Mesmo dando visibilidade para uma ampla gama de desinformações, parte destas empresas de tecnologia lucraram como nunca, e permaneceram até pouco tempo atrás com este modelo de negócio intocado. Ao permitir a promoção da desinformação, seus algoritmos geraram engajamento, com os usuários permanecendo online cada vez mais, e com isso disponibilizando o seu tempo de acesso para ser vendido aos anunciantes. Para esses empresários, não importa se temas como terraplanismo, movimento antivacina, doutrinação gay e demais desinformações negando a ciência, ao adquirirem grande visibilidade, provocaram danos a vida das pessoas. Atuando em um território fora da lei, sem fiscalização do Estado, a promoção desse conteúdo tóxico suscitou enorme quantidade de tempo dos “usuários” para ser vendido, e lucros estratosféricos para tais empresas tecnológicas.
Não bastasse a negação da ciência, outra consequência trágica é a promoção do fascismo e da extrema-direita. Temas relativizando o nazismo, ou imputando-o à esquerda, resgatando a ditadura militar e seus crimes ou minimizando sua corrupção, passaram a irradiar pelas mais diversas camadas da sociedade brasileira. Personagens dos mais bizarros, repentinamente, foram alçados a condição de atores políticos relevantes, devendo ser ouvidos. Suas posições antidemocráticas entraram na pauta, e passaram a constar no panorama político brasileiro e de outras nações, como o exemplo dos EUA demonstrou.
Ainda mais grave foi que o manejo do método de promoção de mentiras e desconstruções de fatos e pessoas não ficou restrito às empresas de redes sociais e buscas. Em uma espécie de democratização das operações de desinformação, as plataformas igualmente foram sendo empregadas por empresas como a Cambridge Analytica para deturpar plebiscitos e eleições pelo mundo.
O referendo sobre o Brexit, no Reino Unido, e a vitória de Trump, nos Estados Unidos, são dois exemplos amplamente comprovados. No tocante as eleições brasileiras de 2018, em que pesem as dúvidas sobre o envolvimento direto da Cambridge, os métodos foram bastante semelhantes.
Para além da desconstrução dos governos petistas de Lula e Dilma, com farto uso de falácias e calunias, houve uma mudança de grau naquelas eleições presidenciais. Dentre milhares de desinformações circulando, temas como mamadeira de piroca, kit gay, golden shower, foram os tópicos que mobilizaram o debate eleitoral.

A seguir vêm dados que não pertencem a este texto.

-- ==== Sys2Proof/Laws/Entry.lean ====
section
/-! SUPPORT. What the parts of a handler entry leave alone, an entry with an idle coordinator, and the frame of every
operation at once. -/

namespace Sys2Proof.Machine

/-- An idle coordinator's pass changes nothing and lets the entry go on. -/
theorem pathCheck_quiet (p : Pass) (s : State) (h : s.pathQuiet = true) : pathCheck p s = (s, .go) := by
  simp only [State.pathQuiet, quiet, Bool.and_eq_true, bne_iff_ne, ne_eq, Bool.not_eq_true'] at h
  obtain ⟨⟨h1, h2⟩, h3⟩ := h
  have k : pathKick s = s := by rw [pathKick, if_neg h1]
  have d : pathDemote s = s := by rw [pathDemote, if_neg h2]
  have n : pathNudge s = s := by simp [pathNudge, State.vifGated, h3]
  simp only [pathCheck, k, d, n]
  cases p <;> simp [State.vgwDecision, State.vifGated, h3]

/-- An entry of a running channel whose pre-pass goes on, in state `p`, is its variant's from there. -/
theorem exec_handlerEntry_go {s p : State} (h : s.ch.chcr.str = true) (k : pathCheck .pre s = (p, .go)) :
    exec .handlerEntry s = match variantEntry p with
      | .error r => .refused r
      | .ok r => .next (endEntry r) := by
  simp only [exec, execHandlerEntry, h, k]; rfl

/-- An entry of a running channel with an idle coordinator is its variant's. -/
theorem exec_handlerEntry_entering (s : State) (h : s.entering = true) :
    exec .handlerEntry s = match variantEntry s with
      | .error r => .refused r
      | .ok r => .next (endEntry r) := by
  simp only [State.entering, Bool.and_eq_true] at h
  exact exec_handlerEntry_go h.1 (pathCheck_quiet _ _ h.2)

theorem afterTransfer_quiet (a : Acc) (n : Nat) (s : State) (h : s.pathQuiet = true) :
    afterTransfer a n s = (s, s.resched a n) := by
  simp [afterTransfer, postPass, pathCheck_quiet _ _ h]

@[simp] theorem endEntry_ret (x : State) (o : EntryOutcome) : (endEntry (x, o)).ret = .outcome o := by cases o <;> rfl
@[simp] theorem endEntry_ch (x : State) (o : EntryOutcome) : (endEntry (x, o)).ch = x.ch := by cases o <;> rfl
@[simp] theorem endEntry_eng (x : State) (o : EntryOutcome) : (endEntry (x, o)).eng = x.eng := by cases o <;> rfl
@[simp] theorem endEntry_dmac (x : State) (o : EntryOutcome) : (endEntry (x, o)).dmac = x.dmac := by cases o <;> rfl
@[simp] theorem endEntry_wcur (x : State) (o : EntryOutcome) : (endEntry (x, o)).wcur = x.wcur := by cases o <;> rfl

@[simp] theorem State.charge_done (s : State) (a : Acc) (n : Nat) : (s.charge a n).eng.done = s.eng.done := by
  cases a <;> rfl

/-- The sink writes no channel register (42_transfer.md R96). -/
theorem sink_ch {s u : State} {src : Addr} {n : Nat} {a : Acc} {k : Nat} (h : sink src n a s = .ok (u, k)) :
    u.ch = s.ch := by
  simp only [sink] at h
  split at h
  · cases h; rfl
  · split at h
    · simp only [sinkFifo] at h
      split at h
      · cases h; rfl
      · split at h
        · cases h
        · cases h; simp
    · simp only [sinkDirect, State.callConsumer_eq] at h
      split at h
      · cases h
      · cases h; simp only [State.consumed, State.charge_ch]; split <;> rfl

/-- A FIFO read writes no channel register. -/
@[simp] theorem fifoRead_ch (b : Bool) (s : State) : (fifoRead b s).1.ch = s.ch := by
  simp only [fifoRead]
  split
  · simp only []; split <;> simp
  · have h := fifoOffer_state s
    simp only at h
    rw [h]; split <;> simp

/-- A FIFO read writes no engine state. -/
@[simp] theorem fifoRead_eng (b : Bool) (s : State) : (fifoRead b s).1.eng = s.eng := by
  simp only [fifoRead]
  split
  · simp only []; split <;> simp
  · have h := fifoOffer_state s
    simp only at h
    rw [h]; split <;> simp

/-- A pass of the coordinator writes no channel register. -/
@[simp] theorem pathCheck_ch (p : Pass) (s : State) : (pathCheck p s).1.ch = s.ch := by
  simp only [pathCheck, pathNudge, pathDemote, pathKick]
  split_ifs <;> simp

/-- A pass of the coordinator writes no engine state. -/
@[simp] theorem pathCheck_eng (p : Pass) (s : State) : (pathCheck p s).1.eng = s.eng := by
  simp only [pathCheck, pathNudge, pathDemote, pathKick]
  split_ifs <;> simp

/-- The frame of a tag. -/
theorem BlockFrame.fetchOutcome {x : Except Refusal (State × FetchResult)} {s u : State} (h : fetchOutcome x = .next u)
    (hx : ∀ t r, x = .ok (t, r) → BlockFrame s t) : BlockFrame s u := by
  obtain ⟨t, r, e, rfl⟩ := fetchOutcome_next h
  exact (hx t r e).trans (BlockFrame.returning _ _)

/-- The frame of a handler entry. -/
theorem BlockFrame.handlerEntry {s u : State} (h : exec .handlerEntry s = .next u) : BlockFrame s u := by
  simp only [exec, execHandlerEntry] at h
  split at h
  · cases h; exact BlockFrame.endEntry (s, .idle)
  · split at h
    · rename_i s' o hp
      cases h
      have := BlockFrame.pathCheck .pre s
      rw [hp] at this
      exact this.trans (BlockFrame.endEntry (s', o))
    · rename_i s' hp
      have := BlockFrame.pathCheck .pre s
      rw [hp] at this
      split at h
      · cases h
      · rename_i r hr
        cases h
        exact (this.trans (BlockFrame.variantEntry (o := r.2) hr)).trans (BlockFrame.endEntry r)

/-- The frame of every operation but the three that write what it fixes: Restore, WriterAdvance and FifoInit. -/
theorem BlockFrame.exec {i : Instr} {s u : State} (h : exec i s = .next u) (h1 : ∀ b, i ≠ .restore b)
    (h2 : ∀ w, i ≠ .writerAdvance w) (h3 : i ≠ .fifoInit) : BlockFrame s u := by
  cases i
  case refe f => exact .fetchOutcome h (fun t r e => .walkWith _ .stepRefe _ _ _ e)
  case cnt f => exact .fetchOutcome h (fun t r e => .walkWith _ .stepCnt _ _ _ e)
  case next f => exact .fetchOutcome h (fun t r e => .walkWith _ .stepNext _ _ _ e)
  case ref f => exact .fetchOutcome h (fun t r e => .walkWith _ .stepRef _ _ _ e)
  case refs f => exact .fetchOutcome h (fun t r e => .walkWith _ .stepRefs _ _ _ e)
  case call f => exact .fetchOutcome h (fun t r e => .walkWith _ .stepCall _ _ _ e)
  case ret f => exact .fetchOutcome h (fun t r e => .walkWith _ .stepRet _ _ _ e)
  case endTag f => exact .fetchOutcome h (fun t r e => .walkWith _ .stepEnd _ _ _ e)
  case fifoInit => exact absurd rfl h3
  case fifoWrite buf c =>
    simp only [Sys2Proof.Machine.exec, execFifoWrite] at h
    split at h
    · cases h
    · cases h
      exact (BlockFrame.setFifo _ _ (fifoWrite_inv _ _ _ (by omega))).trans (BlockFrame.returning _ _)
  case fifoRead b => cases h; exact (BlockFrame.fifoRead b s).trans (BlockFrame.returning _ _)
  case dmaStart =>
    simp only [Sys2Proof.Machine.exec, execDmaStart] at h
    split at h
    · cases h
    · cases h
      exact ((((BlockFrame.setEng _ _).trans (BlockFrame.setStalled _ _)).trans (BlockFrame.setLead _ _)).trans
        (BlockFrame.request _ _ _)).trans (BlockFrame.returning _ _)
  case handlerEntry => exact .handlerEntry h
  case cancel =>
    cases h
    exact ((BlockFrame.refl s).thenSetCh _ (.inr (.inl rfl))).trans (BlockFrame.returning _ _)
  case writerAdvance w => exact absurd rfl (h2 w)
  case snapshot => cases h; exact BlockFrame.returning _ _
  case restore b => exact absurd rfl (h1 b)

end Sys2Proof.Machine
end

O protagonismo de tais banalidades deixou o mundo político, e a esquerda e centro esquerda perplexos. Ao se aterem ao sentido literal das palavras, não se percebeu que estes atores operavam em uma camada bem mais profunda, originada dos medos e inseguranças de um mundo neoliberal, excludente e bárbaro, em que a expectativa de futuro das novas e velhas gerações é restrita.

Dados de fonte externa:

/-- P5: data of the ring. -/
theorem witness_HandlerRunsTags_ring_moves :
    (Enters (ringTag 0x1040) (ringTag 0x1040) ∧ runsRing (ringTag 0x1040) = true) ∧
      ∃ t, fetchOne (atTag (ringTag 0x1040)) = some (t, .ok) ∧
        (t.ch.qwc != 0 && inRing t t.ch.madr && availableAt t t.ch.madr != 0 && ringReads t) = true :=
  ⟨⟨⟨rfl, by decide, rfl⟩, by decide⟩, fetches_some _ _ _ (by decide)⟩
/-- P6: the tag's data are not there yet. -/
theorem witness_HandlerRunsTags_ring_empty :
    (Enters (ringTag 0x10F0) (ringTag 0x10F0) ∧ runsRing (ringTag 0x10F0) = true) ∧
      ∃ t, fetchOne (atTag (ringTag 0x10F0)) = some (t, .ok) ∧
        (t.ch.qwc != 0 && inRing t t.ch.madr && availableAt t t.ch.madr == 0) = true :=
  ⟨⟨⟨rfl, by decide, rfl⟩, by decide⟩, fetches_some _ _ _ (by decide)⟩
/-- A reference out of the window (M9). -/
theorem witness_HandlerRunsTags_ring_reference :
    let p := ringWith 0x0000800030000001
    (Enters p p ∧ runsRing p = true) ∧
      ∃ t, fetchOne (atTag p) = some (t, .ok) ∧ (t.ch.qwc != 0 && !inRing t t.ch.madr && segmentReads t) = true :=
  ⟨⟨⟨rfl, by decide, rfl⟩, by decide⟩, fetches_some _ _ _ (by decide)⟩
/-- A tag without data, and a terminal one. -/
theorem witness_HandlerRunsTags_ring_bare :
    (Enters (ringWith 0x10000000) (ringWith 0x10000000) ∧ runsRing (ringWith 0x10000000) = true ∧
      ∃ t, fetchOne (atTag (ringWith 0x10000000)) = some (t, .ok) ∧ (t.ch.qwc == 0 && !t.eng.done) = true) ∧
    (Enters (ringWith 0x70000000) (ringWith 0x70000000) ∧ runsRing (ringWith 0x70000000) = true ∧
      ∃ t, fetchOne (atTag (ringWith 0x70000000)) = some (t, .ok) ∧ (t.ch.qwc == 0 && t.eng.done) = true) :=
  ⟨⟨⟨rfl, by decide, rfl⟩, by decide, fetches_some _ _ _ (by decide)⟩,
    ⟨rfl, by decide, rfl⟩, by decide, fetches_some _ _ _ (by decide)⟩
/-- A stall, and a tag that resolves to nothing, on the ring. -/
theorem witness_HandlerRunsTags_ring_stops :
    let p : State := { ringWith 0x0000500040000002 with dmac := { ring.dmac with std := 2, stadr := 0x5010 } }
    (Enters p p ∧ runsRing p = true ∧ ∃ t, fetchOne (atTag p) = some (t, .stalled) ∧ (t.ch.tadr == 0x10E0) = true) ∧
    (Enters unmappedRing unmappedRing ∧ runsRing unmappedRing = true ∧
      ∃ t, fetchOne (atTag unmappedRing) = some (t, .fail) ∧ (!t.ch.chcr.str) = true) :=
  ⟨⟨⟨rfl, by decide, rfl⟩, by decide, fetches_some _ _ _ (by decide)⟩,
    ⟨rfl, by decide, rfl⟩, by decide, fetches_some _ _ _ (by decide)⟩
/-- Normal mode with nothing to move and done false. -/
theorem witness_HandlerRunsTags_ring_idle :
    let p : State := { ring with ch.chcr.mod := 0 }
    Enters p p ∧ routed p = true ∧ p.fifo.occ = 0 ∧ p.ch.chcr.mod ≠ 1 ∧ p.ch.qwc = 0 ∧ p.eng.done = false :=
  ⟨⟨rfl, by decide, rfl⟩, by decide⟩
theorem witness_HandlerRunsTags_loop :
    let s := chain 0x1000 0x10000002
    routed s = false ∧ tagWanted s = true ∧ ∃ u, walk s = .next u ∧ (u.ret == .fetch .ok) = true :=
  ⟨by decide, by decide, passes_next _ _ (by decide)⟩

end Sys2Proof.Tests
end

/-! PROOFS. The closed forms that the statement on the step is made of, tied to the machine's own operations; then the step
(00_scope.md R17, R18; 41_chain_tags.md R79; 60_exceptions.md R138, R142). -/

namespace Sys2Proof.Claims

open Sys2Proof.Machine

/-! The ring writer's duty (43_mfifo.md R104; 60_exceptions.md R142). -/

theorem routed_eq (s : State) : routed s = s.routed := rfl

theorem inRing_eq (s : State) (a : Addr) : inRing s a = s.inWindow a := by
  simp [inRing, State.inWindow, BitVec.le_def]

theorem availableAt_eq (s : State) (d : Addr) : availableAt s d = s.availableQuads d := by
  simp [availableAt, State.availableQuads, State.ringQuads, limit, State.ringLimit, BitVec.le_def, Nat.shiftRight_eq_div_pow]

theorem aheadOf_eq (s : State) (d w : Addr) : aheadOf s d w = s.ringQuads d w := availableAt_eq { s with wcur := w } d

theorem room_eq (s : State) : room s = s.ringRoom := rfl

theorem drainsAt_iff (s : State) (d : Addr) : drainsAt s d ↔ s.drain = some d := by
  simp only [drainsAt, State.drain_iff, inRing_eq, routed_eq, State.chainMode, beq_iff_eq]

theorem overruns_iff (s : State) (w : Addr) : overruns s w ↔ s.writerOverruns w = true := by
  simp only [overruns, State.writerOverruns_iff, drainsAt_iff, availableAt_eq, aheadOf_eq, room_eq]

theorem overfull_iff (s : State) : overfull s ↔ s.ringOverfull = true := by
  simp only [overfull, State.ringOverfull_iff, drainsAt_iff, availableAt_eq, room_eq]

/-- Under a well-formed map the type an ID selects is known by its number (30_encoding.md R61). -/
theorem typeOf_beq (m : TagIdMap) (h : m.wellFormed = true) (id : BitVec 3) (t : TagType) :
    (m.typeOf id == some t) = (id == m.idOf t) := by
  rw [Bool.eq_iff_iff, beq_iff_eq, beq_iff_eq]
  constructor
  · intro hid
    exact (m.idOf_of_typeOf id t hid).symm
  · rintro rfl
    exact m.typeOf_idOf h t

theorem startsDone_eq (s : State) (h : s.cfg.tagIds.wellFormed = true) : startsDone s = s.launchDone := by
  simp only [startsDone, State.launchDone, State.chainMode, State.resumesTerminal, typeOf_beq _ h, TagIdMap.idOf, bne]

/-- A launch is measured by the `done` it leaves alone, of all the engine (45_handler.md R127). -/
theorem overfullAtLaunch_iff (s : State) (h : s.cfg.tagIds.wellFormed = true) :
    overfullAtLaunch s ↔ s.launchOverfull = true := by
  rw [overfullAtLaunch, overfull_iff, startsDone_eq s h]
  exact Iff.rfl

/-! The fetch at TADR (41_chain_tags.md R79; 43_mfifo.md R108). -/

theorem tagWanted_eq (s : State) : tagWanted s = s.tagDue := rfl

theorem tagThere_eq (s : State) : tagThere s = !s.tagMissing := by
  simp [tagThere, State.tagMissing, routed_eq, availableAt_eq, bne]

theorem runResolves_eq (s : State) (a : Addr) (n : Nat) : runResolves s a n = s.runMapped a n := rfl

theorem bytesAt_eq (s : State) (a : Addr) (n : Nat) : bytesAt s a (16 * n) = s.runBytes a n := rfl

/-- Where the ring has the tag, the fetch finds it READY. -/
theorem atTag_eq (s : State) (h : tagThere s = true) : atTag s = s.atFetch := by
  cases hr : s.routed with
  | false => simp [atTag, State.atFetch, routed_eq, hr]
  | true =>
    have ha : s.availableQuads s.ch.tadr ≠ 0 := by simpa [tagThere, routed_eq, availableAt_eq, hr] using h
    simp [atTag, State.atFetch, routed_eq, hr, available, ha, State.setEng]

/-- At a mapped TADR whose sixteen bytes decode, the fetch finds what they decode to. -/
theorem decodeAtTadr_instr {s : State} {i : Instr} {rest : List Byte} (hm : s.mapped s.ch.tadr = true)
    (hr : s.runMapped s.ch.tadr 1 = true) (hd : decode s.cfg.tagIds (s.runBytes s.ch.tadr 1) = .ok (i, rest)) :
    decodeAtTadr s = .instr i s := by
  simp [decodeAtTadr, hm, State.run, hr, hd]

/-- A fetch of its own runs the tag at TADR. -/
theorem walk_decoded {s : State} {i : Instr} {rest : List Byte} (hw : tagWanted s = true) (ht : tagThere s = true)
    (hm : s.mapped s.ch.tadr = true) (hr : runResolves s s.ch.tadr 1 = true)
    (hd : decode s.cfg.tagIds (bytesAt s s.ch.tadr 16) = .ok (i, rest)) : walk s = exec i (atTag s) := by
  have htag : s.tagMissing = false := by simpa [tagThere_eq] using ht
  -- the address, the bytes and the map are the same before `Available` and after it
  have hat : decodeAtTadr s.atFetch = .instr i s.atFetch := by
    unfold State.atFetch
    split <;> exact decodeAtTadr_instr hm hr hd
  rw [tagWanted_eq] at hw
  simp [walk, fetchAtTadr, hw, htag, hat, atTag_eq s ht]

/-! The operations an agent invokes, and the register writes (60_exceptions.md R139, R142). -/

/-- An operation that is well formed and breaks no duty of its host is no breach. -/
theorem breachOf_none {i : Instr} {s : State} (htag : i.tag? = none) (hwf : i.wellFormed = true)
    (hinit : i = .fifoInit → s.ch.chcr.str = false)
    (hstart : i = .dmaStart → s.ch.chcr.str = true ∧ s.launchOverfull = false)
    (hmove : ∀ w, i = .writerAdvance w → s.writerOverruns w = false) : breachOf i s = none := by
  simp only [breachOf, htag, hwf, Option.isSome_none, Bool.not_true, Bool.false_eq_true, if_false]
  cases i with
  | fifoInit => simp [hinit rfl]
  | dmaStart => obtain ⟨hstr, hfull⟩ := hstart rfl; simp [hstr, hfull]
  | writerAdvance w => simp [hmove w rfl]
  | _ => rfl

theorem invoke_of_no_breach {i : Instr} {s : State} (h : breachOf i s = none) : invoke i s = exec i s := by
  simp [invoke, h]

theorem invoke_of_breach {i : Instr} {s : State} {m : HostMove} (h : breachOf i s = some m) :
    invoke i s = .refused (.noSuchHostMove m) := by
  simp [invoke, h]

theorem breachOf_overrun {s : State} {w : Addr} (h : overruns s w) :
    breachOf (.writerAdvance w) s = some .writerOverrun := by
  simp [breachOf, Instr.tag?, Instr.wellFormed, (overruns_iff s w).1 h]

theorem breachOf_overfull_launch {s : State} (hm : s.cfg.tagIds.wellFormed = true) (hstr : s.ch.chcr.str = true)
    (h : overfullAtLaunch s) : breachOf .dmaStart s = some .writerOverrun := by
  simp [breachOf, Instr.tag?, Instr.wellFormed, hstr, (overfullAtLaunch_iff s hm).1 h]

/-- A write of STADR is a breach exactly where it lowers it under a stalled channel. -/
theorem runEvent_writeStadr (s : State) (v : Word) :
    runEvent (.writeReg .stadr v) s =
      if s.stalled = true ∧ s.ch.chcr.str = true ∧ v.toNat < s.dmac.stadr.toNat then
        .refused (.noSuchHostMove .stadrLowered)
      else .next { s with dmac.stadr := v } := by
  by_cases h : s.stalled = true ∧ s.ch.chcr.str = true ∧ v.toNat < s.dmac.stadr.toNat
  · obtain ⟨hst, hstr, hlow⟩ := h
    simp [runEvent, writeBreach, BitVec.lt_def, hst, hstr, hlow]
  · have hb : writeBreach .stadr v s = none := by
      rw [writeBreach, if_neg]
      simpa [BitVec.lt_def, and_assoc] using h
    rw [if_neg h]
    simp only [runEvent, hb]
    rfl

Interessante notar que a Cambridge Analytica foi originária do SCL Group (Strategic Communication Laboratories), uma empresa estabelecida nos anos 90 para prestar serviço de análise de “dinâmica comportamental”, com o objetivo de facilitar “comunicação estratégica” — leia-se, operações psicológicas. Esse tipo de empresa atende prioritariamente demandas do Departamento de Defesa e da CIA, com o objetivo de ocultar a participação formal do Estado norte-americano, caso as intervenções sejam desmascaradas.

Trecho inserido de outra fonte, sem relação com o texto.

-- ==== Sys2Proof/Machine/Fields.lean ====
section
/-! DEFINITION. The register fields of the block's pages (R13, R89), one definition per field, with
its place, its access code and its reset value, written from the field tables of the chapters.

A field is stored by its own address, so that the word of a register is the sum of its fields; a
reserved bit (RSV) is no field, reads 0 and discards writes (R14). A read-only value split over a
_LO and a _HI register is one field of its whole width. -/

namespace Sys2Proof.Machine

/-- The access codes of a field (R13). -/
inductive Access where
  | ro | rw | rws | rwv | w1c | wo
  deriving DecidableEq, Repr

/-- A register field: the byte offset of its register in the page, its lowest bit there, its width,
its access code, its reset value and whether the management plane owns it (R96). -/
structure Field where
  off : Nat
  lo : Nat
  width : Nat
  access : Access
  reset : Nat
  owned : Bool
  deriving DecidableEq, Repr

namespace Fld

/-! ### HDR -/

/-- PAGE_STICKY_MASK 31:0 MASK[31:0], RW, Table 3.8. -/
def PAGE_STICKY_MASK_MASK : Field := ⟨0x01c, 0, 32, .rw, 0, false⟩
/-- PAGE_IRQ_EN 31:0 IRQ_EN[31:0], RW, Table 3.8. -/
def PAGE_IRQ_EN_IRQ_EN : Field := ⟨0x020, 0, 32, .rw, 0, false⟩
/-- PAGE_COMMIT 31 COMMIT_GO[31], WO, Table 3.8. -/
def PAGE_COMMIT_COMMIT_GO : Field := ⟨0x028, 31, 1, .wo, 0, false⟩
/-- PAGE_COMMIT 30 COMMIT_CANCEL[30], WO, Table 3.8. -/
def PAGE_COMMIT_COMMIT_CANCEL : Field := ⟨0x028, 30, 1, .wo, 0, false⟩
/-- PAGE_COMMIT 24 VIEW_ACTIVE[24], RW, Table 3.8. -/
def PAGE_COMMIT_VIEW_ACTIVE : Field := ⟨0x028, 24, 1, .rw, 0, false⟩
/-- PAGE_COMMIT 20 AT_EN[20], RW, Table 3.8. -/
def PAGE_COMMIT_AT_EN : Field := ⟨0x028, 20, 1, .rw, 0, false⟩
/-- PAGE_COMMIT 19:16 COMMIT_GROUP[19:16], RW, Table 3.8. -/
def PAGE_COMMIT_COMMIT_GROUP : Field := ⟨0x028, 16, 4, .rw, 0, false⟩
/-- PAGE_COMMIT 15:0 COMMIT_AT[15:0], RW, Table 3.8. -/
def PAGE_COMMIT_COMMIT_AT : Field := ⟨0x028, 0, 16, .rw, 0, false⟩
/-- PAGE_IND_ADDR 31:0 ADDR[31:0], RW, Table 3.8. -/
def PAGE_IND_ADDR_ADDR : Field := ⟨0x030, 0, 32, .rw, 0, false⟩
/-- PAGE_IND_CTRL 31 BUSY[31], RO, Table 3.8. -/
def PAGE_IND_CTRL_BUSY : Field := ⟨0x038, 31, 1, .ro, 0, false⟩
/-- PAGE_IND_CTRL 30:28 ERR[30:28], RO, Table 3.8. -/
def PAGE_IND_CTRL_ERR : Field := ⟨0x038, 28, 3, .ro, 0, false⟩
/-- PAGE_IND_CTRL 15:12 SPACE[15:12], RW, Table 3.8. -/
def PAGE_IND_CTRL_SPACE : Field := ⟨0x038, 12, 4, .rw, 0, false⟩
/-- PAGE_IND_CTRL 6:4 STEP[6:4], RW, Table 3.8. -/
def PAGE_IND_CTRL_STEP : Field := ⟨0x038, 4, 3, .rw, 1, false⟩
/-- PAGE_IND_CTRL 0 DIR[0], RW, Table 3.8. -/
def PAGE_IND_CTRL_DIR : Field := ⟨0x038, 0, 1, .rw, 0, false⟩
/-- PAGE_FENCE 9 RELEASE[9], WO, Table 3.8. -/
def PAGE_FENCE_RELEASE : Field := ⟨0x040, 9, 1, .wo, 0, false⟩
/-- PAGE_FENCE 8 FENCE_REQ[8], WO, Table 3.8. -/
def PAGE_FENCE_FENCE_REQ : Field := ⟨0x040, 8, 1, .wo, 0, false⟩
/-- PAGE_FENCE 0 FENCED[0], RO, Table 3.8. -/
def PAGE_FENCE_FENCED : Field := ⟨0x040, 0, 1, .ro, 0, false⟩
/-- PAGE_FENCE_CAUSE 31:8 DETAIL[31:8], RO, Table 3.8. -/
def PAGE_FENCE_CAUSE_DETAIL : Field := ⟨0x044, 8, 24, .ro, 0, false⟩
/-- PAGE_FENCE_CAUSE 7:0 CAUSE[7:0], RO, Table 3.8. -/
def PAGE_FENCE_CAUSE_CAUSE : Field := ⟨0x044, 0, 8, .ro, 0, false⟩
/-- PAGE_VOTE_STAT 31:16 COUNT[31:16], RO, Table 3.8. -/
def PAGE_VOTE_STAT_COUNT : Field := ⟨0x048, 16, 16, .ro, 0, false⟩
/-- PAGE_VOTE_STAT 13:12 COPY[13:12], RO, Table 3.8. -/
def PAGE_VOTE_STAT_COPY : Field := ⟨0x048, 12, 2, .ro, 0, false⟩
/-- PAGE_VOTE_STAT 11:2 OFFSET[11:2], RO, Table 3.8. -/
def PAGE_VOTE_STAT_OFFSET : Field := ⟨0x048, 2, 10, .ro, 0, false⟩
/-- PAGE_HDR_STICKY 7 PARITY[7], W1C, Table 3.8. -/
def PAGE_HDR_STICKY_PARITY : Field := ⟨0x04c, 7, 1, .w1c, 0, false⟩
/-- PAGE_HDR_STICKY 6 BAD_ACCESS[6], W1C, Table 3.8. -/
def PAGE_HDR_STICKY_BAD_ACCESS : Field := ⟨0x04c, 6, 1, .w1c, 0, false⟩
/-- PAGE_HDR_STICKY 5 COMMIT_REFUSED[5], W1C, Table 3.8. -/
def PAGE_HDR_STICKY_COMMIT_REFUSED : Field := ⟨0x04c, 5, 1, .w1c, 0, false⟩
/-- PAGE_HDR_STICKY 4 XING_SAT[4], W1C, Table 3.8. -/
def PAGE_HDR_STICKY_XING_SAT : Field := ⟨0x04c, 4, 1, .w1c, 0, false⟩
/-- PAGE_HDR_STICKY 3 IND_ERROR[3], W1C, Table 3.8. -/
def PAGE_HDR_STICKY_IND_ERROR : Field := ⟨0x04c, 3, 1, .w1c, 0, false⟩
/-- PAGE_HDR_STICKY 2 VOTE_LOST[2], W1C, Table 3.8. -/
def PAGE_HDR_STICKY_VOTE_LOST : Field := ⟨0x04c, 2, 1, .w1c, 0, false⟩
/-- PAGE_HDR_STICKY 1 VOTE_MISMATCH[1], W1C, Table 3.8. -/
def PAGE_HDR_STICKY_VOTE_MISMATCH : Field := ⟨0x04c, 1, 1, .w1c, 0, false⟩
/-- PAGE_HDR_STICKY 0 OWNER_REFUSED[0], W1C, Table 3.8. -/
def PAGE_HDR_STICKY_OWNER_REFUSED : Field := ⟨0x04c, 0, 1, .w1c, 0, false⟩
/-- PAGE_CTRL 0 CNT_CLR, WO, on the pages whose chapter defines it. -/
def PAGE_CTRL_CNT_CLR : Field := ⟨0x010, 0, 1, .wo, 0, false⟩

Cada potência global tem seus métodos específicos de atuação nesta arena, e os EUA operam terceirizando uma parcela significativa de suas “ações encobertas”, criando buffers de proteção ao Estado, o que fornece ao governo de plantão capacidade de negação plausível. O SCL Group teria atuado sobre diversos processos eleitorais, em países como Letônia, Ucrânia, Albânia, Romênia, África do Sul, Nigéria, Quênia, Ilhas Mauricio, Índia, Indonésia, e Filipinas. Tais nações foram sido alvos das operações de manipulação eleitoral da empresa operando para os serviços de inteligência norte-americanos.
É possível inferir que a Cambridge Analytica decidiu ofertar seus serviços à direita ultraconservadora e intervir em território até então proibido: nações do núcleo duro do “ocidente”, como Reino Unido e EUA. A partir do momento em que mudaram seu foco e deixaram de atuar a serviço de todo o império, para assumirem uma facção, provavelmente passaram a repassar seus serviços e conhecimento a atores deste campo em todo o globo. O que indicaria a forte de ocorrência de ações de desinformação e foco em grupos sociais específicos amplamente empregadas sobre as eleições de 2018. Como antes observado, em certo sentido a Cambridge ajudou a democratizar o emprego de “operações psicológicas”, ao menos para a extrema-direita.
Ante este panorama parcial, pois o tema é complexo e abrangente, algumas constatações são evidentes. 1. Além de serviços de inteligência estrangeiros das principais potências, uma parcela da extrema-direita global tem acesso a métodos e tecnologia para implementarem operações psicológicas bem sucedidas; 2. Grande volume de desinformação será empregado nas próximas eleições, muitas vezes chegando sub-repticiamente às pessoas, sendo difícil percebê-las e combatê-las; 3. Existirão redes sociais sem representação formal no país que serão um território livre, com grupos de conservadores radicais orquestrando as mais diversas atrocidades; 4. Caso um governo de esquerda assuma a condução do governo federal terá que lidar com grandes antagonistas externos, seus serviços de inteligência, e seus lugares-tenente locais; 5. Por conseguinte, na ocorrência de um novo governo democrático e popular, as operações psicológicas a serviço de agências de espionagem, empresas privadas e grupos fascistas serão inevitavelmente empregadas novamente; 6. Sem o desenvolvimento de capacidades de defesa do Estado brasileiro o cenário pode se tornar ainda mais preocupante. Algoritmos radicalizando posições e promovendo desinformação, novas redes sociais sem controle se tornando o paraíso do crime organizado, promoção ainda maior de preconceitos e de organizações de cunho totalitário, e até mesmo a completa inviabilização de um novo governo mediante a construção de uma realidade fictícia.
Se a realidade nem sempre é fácil, conhece-la é o principal instrumento para mudá-la. Este contexto futuro não está posto, e tampouco é inevitável. Com política adequada, promovendo a regulação e o maior alcance do Estado e seu sistema judiciário, banindo a atuação em território nacional das empresas do ramo que não sigam as leis brasileiras, em conjunção com a criminalização de tais atividades, é possível mudar o quadro.
O grande desafio da esquerda e dos democratas no contexto atual é compreender este ponto cego, buscando entendê-lo, para em seguida impedir que tais ações continuem sem freio.